▶ **What you have to do**:
What you return must be an exact copy of the lines in the listing below between the line holding "def State.complete (s" and the line holding "another state. -/", inclusive, and nothing more.

···

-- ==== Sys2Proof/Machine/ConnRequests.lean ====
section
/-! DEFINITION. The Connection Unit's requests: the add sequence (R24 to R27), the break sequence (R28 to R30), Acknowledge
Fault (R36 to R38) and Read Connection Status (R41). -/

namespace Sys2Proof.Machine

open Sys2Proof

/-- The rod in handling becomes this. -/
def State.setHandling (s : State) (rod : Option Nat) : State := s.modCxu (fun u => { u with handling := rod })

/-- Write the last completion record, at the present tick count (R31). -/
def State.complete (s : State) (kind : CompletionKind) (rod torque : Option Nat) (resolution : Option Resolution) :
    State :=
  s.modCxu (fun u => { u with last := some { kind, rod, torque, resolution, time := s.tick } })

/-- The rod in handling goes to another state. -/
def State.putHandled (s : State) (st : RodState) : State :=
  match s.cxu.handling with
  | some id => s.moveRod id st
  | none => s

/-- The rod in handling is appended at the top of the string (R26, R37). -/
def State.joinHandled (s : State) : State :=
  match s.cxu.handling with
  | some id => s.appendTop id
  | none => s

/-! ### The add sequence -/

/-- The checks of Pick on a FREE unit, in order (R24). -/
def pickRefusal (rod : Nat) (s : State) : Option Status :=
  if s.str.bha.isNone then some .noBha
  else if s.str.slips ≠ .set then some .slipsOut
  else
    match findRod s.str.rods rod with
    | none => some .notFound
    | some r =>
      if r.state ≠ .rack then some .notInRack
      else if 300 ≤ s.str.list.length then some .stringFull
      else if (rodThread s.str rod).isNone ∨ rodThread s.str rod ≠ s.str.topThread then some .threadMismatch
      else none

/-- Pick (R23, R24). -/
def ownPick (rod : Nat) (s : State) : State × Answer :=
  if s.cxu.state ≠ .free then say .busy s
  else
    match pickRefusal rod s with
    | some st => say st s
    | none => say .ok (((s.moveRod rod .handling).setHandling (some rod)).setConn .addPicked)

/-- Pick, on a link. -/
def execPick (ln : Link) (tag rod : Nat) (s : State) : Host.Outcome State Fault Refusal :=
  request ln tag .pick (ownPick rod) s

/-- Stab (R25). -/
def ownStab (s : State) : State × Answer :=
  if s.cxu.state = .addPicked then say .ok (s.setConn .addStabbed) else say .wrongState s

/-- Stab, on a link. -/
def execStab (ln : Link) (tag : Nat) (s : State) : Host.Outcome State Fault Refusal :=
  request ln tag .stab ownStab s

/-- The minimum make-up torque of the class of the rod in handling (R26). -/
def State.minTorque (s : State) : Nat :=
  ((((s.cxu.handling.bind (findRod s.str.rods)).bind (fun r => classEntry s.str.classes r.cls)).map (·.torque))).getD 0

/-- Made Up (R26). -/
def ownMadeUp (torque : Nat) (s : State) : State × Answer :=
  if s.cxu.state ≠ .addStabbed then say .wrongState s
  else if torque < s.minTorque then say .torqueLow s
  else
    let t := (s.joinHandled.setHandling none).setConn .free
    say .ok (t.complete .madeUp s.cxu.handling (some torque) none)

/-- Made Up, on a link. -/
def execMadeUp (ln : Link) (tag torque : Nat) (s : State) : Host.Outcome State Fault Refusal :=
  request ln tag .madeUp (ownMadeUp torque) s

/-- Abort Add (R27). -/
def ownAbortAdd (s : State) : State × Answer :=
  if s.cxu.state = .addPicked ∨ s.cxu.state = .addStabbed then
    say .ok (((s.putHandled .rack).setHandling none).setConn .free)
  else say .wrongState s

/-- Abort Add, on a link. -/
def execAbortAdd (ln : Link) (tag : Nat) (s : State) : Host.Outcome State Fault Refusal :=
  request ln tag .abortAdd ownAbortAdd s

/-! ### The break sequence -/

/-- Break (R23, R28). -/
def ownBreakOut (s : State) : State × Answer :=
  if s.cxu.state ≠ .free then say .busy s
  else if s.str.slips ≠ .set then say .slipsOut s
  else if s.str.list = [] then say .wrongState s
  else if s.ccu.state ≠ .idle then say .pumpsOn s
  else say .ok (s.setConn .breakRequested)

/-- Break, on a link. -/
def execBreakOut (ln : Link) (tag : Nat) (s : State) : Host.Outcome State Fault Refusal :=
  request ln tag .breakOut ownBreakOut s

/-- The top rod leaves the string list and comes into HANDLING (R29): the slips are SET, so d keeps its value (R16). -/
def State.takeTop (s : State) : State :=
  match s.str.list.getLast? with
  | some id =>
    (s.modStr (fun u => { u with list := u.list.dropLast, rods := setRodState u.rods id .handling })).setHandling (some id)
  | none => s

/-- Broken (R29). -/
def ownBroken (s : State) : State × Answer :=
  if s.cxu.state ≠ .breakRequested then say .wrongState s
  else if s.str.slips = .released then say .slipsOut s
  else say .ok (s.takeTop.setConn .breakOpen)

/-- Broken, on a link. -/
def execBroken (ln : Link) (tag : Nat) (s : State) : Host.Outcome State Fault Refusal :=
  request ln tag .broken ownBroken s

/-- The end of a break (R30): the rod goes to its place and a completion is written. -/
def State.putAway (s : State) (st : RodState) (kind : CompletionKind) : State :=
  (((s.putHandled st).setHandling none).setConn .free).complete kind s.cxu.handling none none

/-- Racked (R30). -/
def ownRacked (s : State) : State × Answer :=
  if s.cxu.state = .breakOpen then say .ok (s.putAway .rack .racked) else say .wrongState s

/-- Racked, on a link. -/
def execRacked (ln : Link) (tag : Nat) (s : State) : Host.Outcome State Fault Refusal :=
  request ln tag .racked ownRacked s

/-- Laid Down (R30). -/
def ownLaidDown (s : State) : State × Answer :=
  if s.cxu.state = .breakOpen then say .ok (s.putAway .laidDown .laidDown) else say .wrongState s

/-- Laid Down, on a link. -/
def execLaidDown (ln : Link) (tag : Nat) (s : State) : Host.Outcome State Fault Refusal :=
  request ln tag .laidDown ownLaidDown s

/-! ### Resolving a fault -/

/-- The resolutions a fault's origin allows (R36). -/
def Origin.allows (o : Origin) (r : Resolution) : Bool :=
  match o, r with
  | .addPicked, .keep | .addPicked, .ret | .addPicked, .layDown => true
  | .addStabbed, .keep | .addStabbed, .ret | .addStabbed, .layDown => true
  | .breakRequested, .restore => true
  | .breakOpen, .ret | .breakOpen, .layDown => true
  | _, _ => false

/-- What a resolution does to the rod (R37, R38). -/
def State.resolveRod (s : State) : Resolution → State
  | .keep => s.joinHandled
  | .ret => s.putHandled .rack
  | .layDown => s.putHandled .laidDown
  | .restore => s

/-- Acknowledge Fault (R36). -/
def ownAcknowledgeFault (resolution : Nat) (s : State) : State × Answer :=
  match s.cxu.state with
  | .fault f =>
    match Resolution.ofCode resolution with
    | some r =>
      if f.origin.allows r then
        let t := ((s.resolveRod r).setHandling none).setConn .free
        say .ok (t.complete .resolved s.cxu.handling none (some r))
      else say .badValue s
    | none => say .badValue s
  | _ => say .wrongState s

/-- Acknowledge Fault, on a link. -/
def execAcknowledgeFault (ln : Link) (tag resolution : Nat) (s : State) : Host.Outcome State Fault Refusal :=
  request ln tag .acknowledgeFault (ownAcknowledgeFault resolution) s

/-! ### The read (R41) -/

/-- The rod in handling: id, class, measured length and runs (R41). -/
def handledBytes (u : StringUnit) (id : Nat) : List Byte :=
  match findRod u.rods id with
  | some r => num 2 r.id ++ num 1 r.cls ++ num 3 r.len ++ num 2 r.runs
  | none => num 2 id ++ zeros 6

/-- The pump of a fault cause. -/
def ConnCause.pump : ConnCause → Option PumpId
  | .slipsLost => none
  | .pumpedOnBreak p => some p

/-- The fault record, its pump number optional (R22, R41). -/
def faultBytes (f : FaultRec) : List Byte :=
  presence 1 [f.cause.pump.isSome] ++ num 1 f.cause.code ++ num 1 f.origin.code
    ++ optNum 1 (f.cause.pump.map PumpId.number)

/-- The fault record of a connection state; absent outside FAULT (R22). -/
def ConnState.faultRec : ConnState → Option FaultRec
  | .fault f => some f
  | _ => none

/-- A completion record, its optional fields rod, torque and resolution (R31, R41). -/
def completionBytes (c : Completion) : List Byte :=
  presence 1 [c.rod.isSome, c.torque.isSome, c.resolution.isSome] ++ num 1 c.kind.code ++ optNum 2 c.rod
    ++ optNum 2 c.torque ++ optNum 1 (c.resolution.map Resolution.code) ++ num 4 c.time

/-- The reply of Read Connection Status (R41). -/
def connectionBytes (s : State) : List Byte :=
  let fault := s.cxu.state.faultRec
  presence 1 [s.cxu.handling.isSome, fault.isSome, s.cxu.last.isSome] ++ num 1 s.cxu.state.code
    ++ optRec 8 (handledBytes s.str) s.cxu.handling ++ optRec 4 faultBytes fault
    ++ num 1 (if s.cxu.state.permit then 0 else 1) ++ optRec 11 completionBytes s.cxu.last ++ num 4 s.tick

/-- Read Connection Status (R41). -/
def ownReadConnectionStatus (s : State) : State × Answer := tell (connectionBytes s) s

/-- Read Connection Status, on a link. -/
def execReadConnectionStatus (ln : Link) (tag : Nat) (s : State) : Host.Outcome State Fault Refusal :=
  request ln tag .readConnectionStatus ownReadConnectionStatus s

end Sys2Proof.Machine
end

···

▶ **Expected answer**:
def State.complete (s : State) (kind : CompletionKind) (rod torque : Option Nat) (resolution : Option Resolution) :
    State :=
  s.modCxu (fun u => { u with last := some { kind, rod, torque, resolution, time := s.tick } })

/-- The rod in handling goes to another state. -/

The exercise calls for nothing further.